Below are some records; find each line that carries the word "LogLane" and copy it.

[RECORD EXTRACTS Boundary: Start]

/-! ### Accessors -/

def State.axis (s : State) (a : Nat) : Axis := tblGet {} s.axes a
def State.modAxis (s : State) (a : Nat) (f : Axis → Axis) : State := { s with axes := tblMod {} s.axes a f }
def State.queue (s : State) (q : Word) : Queue := tblGet {} s.queues q.toNat
def State.modQueue (s : State) (q : Word) (f : Queue → Queue) : State :=
  { s with queues := tblMod {} s.queues q.toNat f }
def State.port (s : State) (p : Nat) : Port := tblGet {} s.ports p
def State.modPort (s : State) (p : Nat) (f : Port → Port) : State := { s with ports := tblMod {} s.ports p f }
def State.cmp (s : State) (k : Nat) : CmpSt := tblGet {} s.cmps k
def State.modCmp (s : State) (k : Nat) (f : CmpSt → CmpSt) : State := { s with cmps := tblMod {} s.cmps k f }
def State.canSt (s : State) (k : Nat) : CanSt := tblGet {} s.can k
def State.modCan (s : State) (k : Nat) (f : CanSt → CanSt) : State := { s with can := tblMod {} s.can k f }
def State.ring (s : State) (r : Nat) : Ring := tblGet {} s.host.rings r
def State.modRing (s : State) (r : Nat) (f : Ring → Ring) : State :=
  { s with host := { s.host with rings := tblMod {} s.host.rings r f } }
def State.modHost (s : State) (f : HostIf → HostIf) : State := { s with host := f s.host }
def State.modTick (s : State) (f : TickSt → TickSt) : State := { s with tick := f s.tick }
def State.modSafety (s : State) (f : SafetySt → SafetySt) : State := { s with safety := f s.safety }
def State.modSep (s : State) (f : SepSt → SepSt) : State := { s with sep := f s.sep }
def State.modSolver (s : State) (f : SolverSt → SolverSt) : State := { s with solver := f s.solver }
def State.modSelide (s : State) (f : SelideSt → SelideSt) : State := { s with selide := f s.selide }
def State.modLink (s : State) (f : LinkSt → LinkSt) : State := { s with link := f s.link }
def State.modLanes (s : State) (f : LanesSt → LanesSt) : State := { s with lanes := f s.lanes }
def State.modTime (s : State) (f : TimeSt → TimeSt) : State := { s with time := f s.time }
def State.modHealth (s : State) (f : HealthSt → HealthSt) : State := { s with health := f s.health }
def State.modPower (s : State) (f : PowerSt → PowerSt) : State := { s with power := f s.power }
def State.modRec (s : State) (f : RecSt → RecSt) : State := { s with recd := f s.recd }
def State.modSupply (s : State) (f : SupplySt → SupplySt) : State := { s with supply := f s.supply }
def State.node (s : State) (n : Nat) : NodeSt := tblGet {} s.selide.nodes n
def State.modNode (s : State) (n : Nat) (f : NodeSt → NodeSt) : State :=
  s.modSelide fun x => { x with nodes := tblMod {} x.nodes n f }
def State.trunk (s : State) (t : Nat) : TrunkSt := tblGet {} s.selide.trunks t
def State.modTrunk (s : State) (t : Nat) (f : TrunkSt → TrunkSt) : State :=
  s.modSelide fun x => { x with trunks := tblMod {} x.trunks t f }
def State.pair (s : State) (p : Nat) : PairSt := tblGet {} s.lanes.pairs p
def State.modPair (s : State) (p : Nat) (f : PairSt → PairSt) : State :=
  s.modLanes fun x => { x with pairs := tblMod {} x.pairs p f }
def State.logLane (s : State) (l : Nat) : LogLane := tblGet {} s.lanes.log l
def State.modLogLane (s : State) (l : Nat) (f : LogLane → LogLane) : State :=
  s.modLanes fun x => { x with log := tblMod {} x.log l f }
def State.zone (s : State) (z : Nat) : ZoneSt := tblGet {} s.safety.zones z
def State.modZone (s : State) (z : Nat) (f : ZoneSt → ZoneSt) : State :=
  s.modSafety fun x => { x with zones := tblMod {} x.zones z f }
def State.input (s : State) (i : Nat) : InputSt := tblGet {} s.safety.inputs i
def State.modInput (s : State) (i : Nat) (f : InputSt → InputSt) : State :=
  s.modSafety fun x => { x with inputs := tblMod {} x.inputs i f }
def State.tp (s : State) (i : Nat) : TpSt := tblGet {} s.safety.tps i
def State.modTp (s : State) (i : Nat) (f : TpSt → TpSt) : State :=
  s.modSafety fun x => { x with tps := tblMod {} x.tps i f }
def State.axisSto (s : State) (a : Nat) : AxisSto := tblGet {} s.safety.axisSto a
def State.modAxisSto (s : State) (a : Nat) (f : AxisSto → AxisSto) : State :=
  s.modSafety fun x => { x with axisSto := tblMod {} x.axisSto a f }
def State.slsSt (s : State) (g : Nat) : SlsSt := tblGet {} s.safety.sls g
def State.modSls (s : State) (g : Nat) (f : SlsSt → SlsSt) : State :=
  s.modSafety fun x => { x with sls := tblMod {} x.sls g f }
def State.armSt (s : State) (g : Nat) : ArmSt := tblGet {} s.sep.arms g
def State.modArm (s : State) (g : Nat) (f : ArmSt → ArmSt) : State :=
  s.modSep fun x => { x with arms := tblMod {} x.arms g f }
def State.eng (s : State) (e : Island) : Eng := match e with | .madder => s.sep.m | .woad => s.sep.w
/-- What an engine knows of an arm. -/
def Eng.arm (e : Eng) (g : Nat) : ArmEng := tblGet ({} : ArmEng) e.arms g
/-- What an engine knows of a joint. -/
def Eng.joint (e : Eng) (a : Nat) : JointSt := tblGet ({} : JointSt) e.joints a
def State.modEng (s : State) (e : Island) (f : Eng → Eng) : State :=
  match e with
  | .madder => s.modSep fun x => { x with m := f x.m }
  | .woad => s.modSep fun x => { x with w := f x.w }
/-- What an engine knows of a person. -/
def State.person (s : State) (e : Island) (p : Nat) : PersonSt := tblGet {} (s.eng e).persons p
def State.modPerson (s : State) (e : Island) (p : Nat) (f : PersonSt → PersonSt) : State :=
  s.modEng e fun x => { x with persons := tblMod {} x.persons p f }
/-- What an engine knows of a foreign capsule. -/
def State.relay (s : State) (e : Island) (i : Nat) : RelaySt := tblGet {} (s.eng e).relays i
def State.modRelay (s : State) (e : Island) (i : Nat) (f : RelaySt → RelaySt) : State :=
  s.modEng e fun x => { x with relays := tblMod {} x.relays i f }
def State.dom (s : State) (d : Nat) : DomainSt := tblGet {} s.time.domains d
def State.modDom (s : State) (d : Nat) (f : DomainSt → DomainSt) : State :=
  s.modTime fun x => { x with domains := tblMod {} x.domains d f }
def State.eth (s : State) (p : Nat) : EthPort := tblGet {} s.time.eth p
def State.modEth (s : State) (p : Nat) (f : EthPort → EthPort) : State :=
  s.modTime fun x => { x with eth := tblMod {} x.eth p f }
def State.clk (s : State) (d : Nat) : ClkDomain := tblGet {} s.health.clk d
def State.modClk (s : State) (d : Nat) (f : ClkDomain → ClkDomain) : State :=
  s.modHealth fun x => { x with clk := tblMod {} x.clk d f }
def State.struct? (s : State) (h : Nat) : Option Struct := tblGet none s.solver.structs h
def State.sigmaSt (s : State) (g : Nat) : SigmaSt := tblGet {} s.sigma g
def State.modSigma (s : State) (g : Nat) (f : SigmaSt → SigmaSt) : State :=
  { s with sigma := tblMod {} s.sigma g f }

/-! ### Parameter values in force -/

/-- The row that describes a parameter number. -/
def paramRow (num : Nat) : Option PRow := paramTable.find? fun r => r.num ≤ num && num ≤ r.last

[RECORD EXTRACTS Boundary: End]

TASK RESPONSE:
def State.logLane (s : State) (l : Nat) : LogLane := tblGet {} s.lanes.log l
def State.modLogLane (s : State) (l : Nat) (f : LogLane → LogLane) : State :=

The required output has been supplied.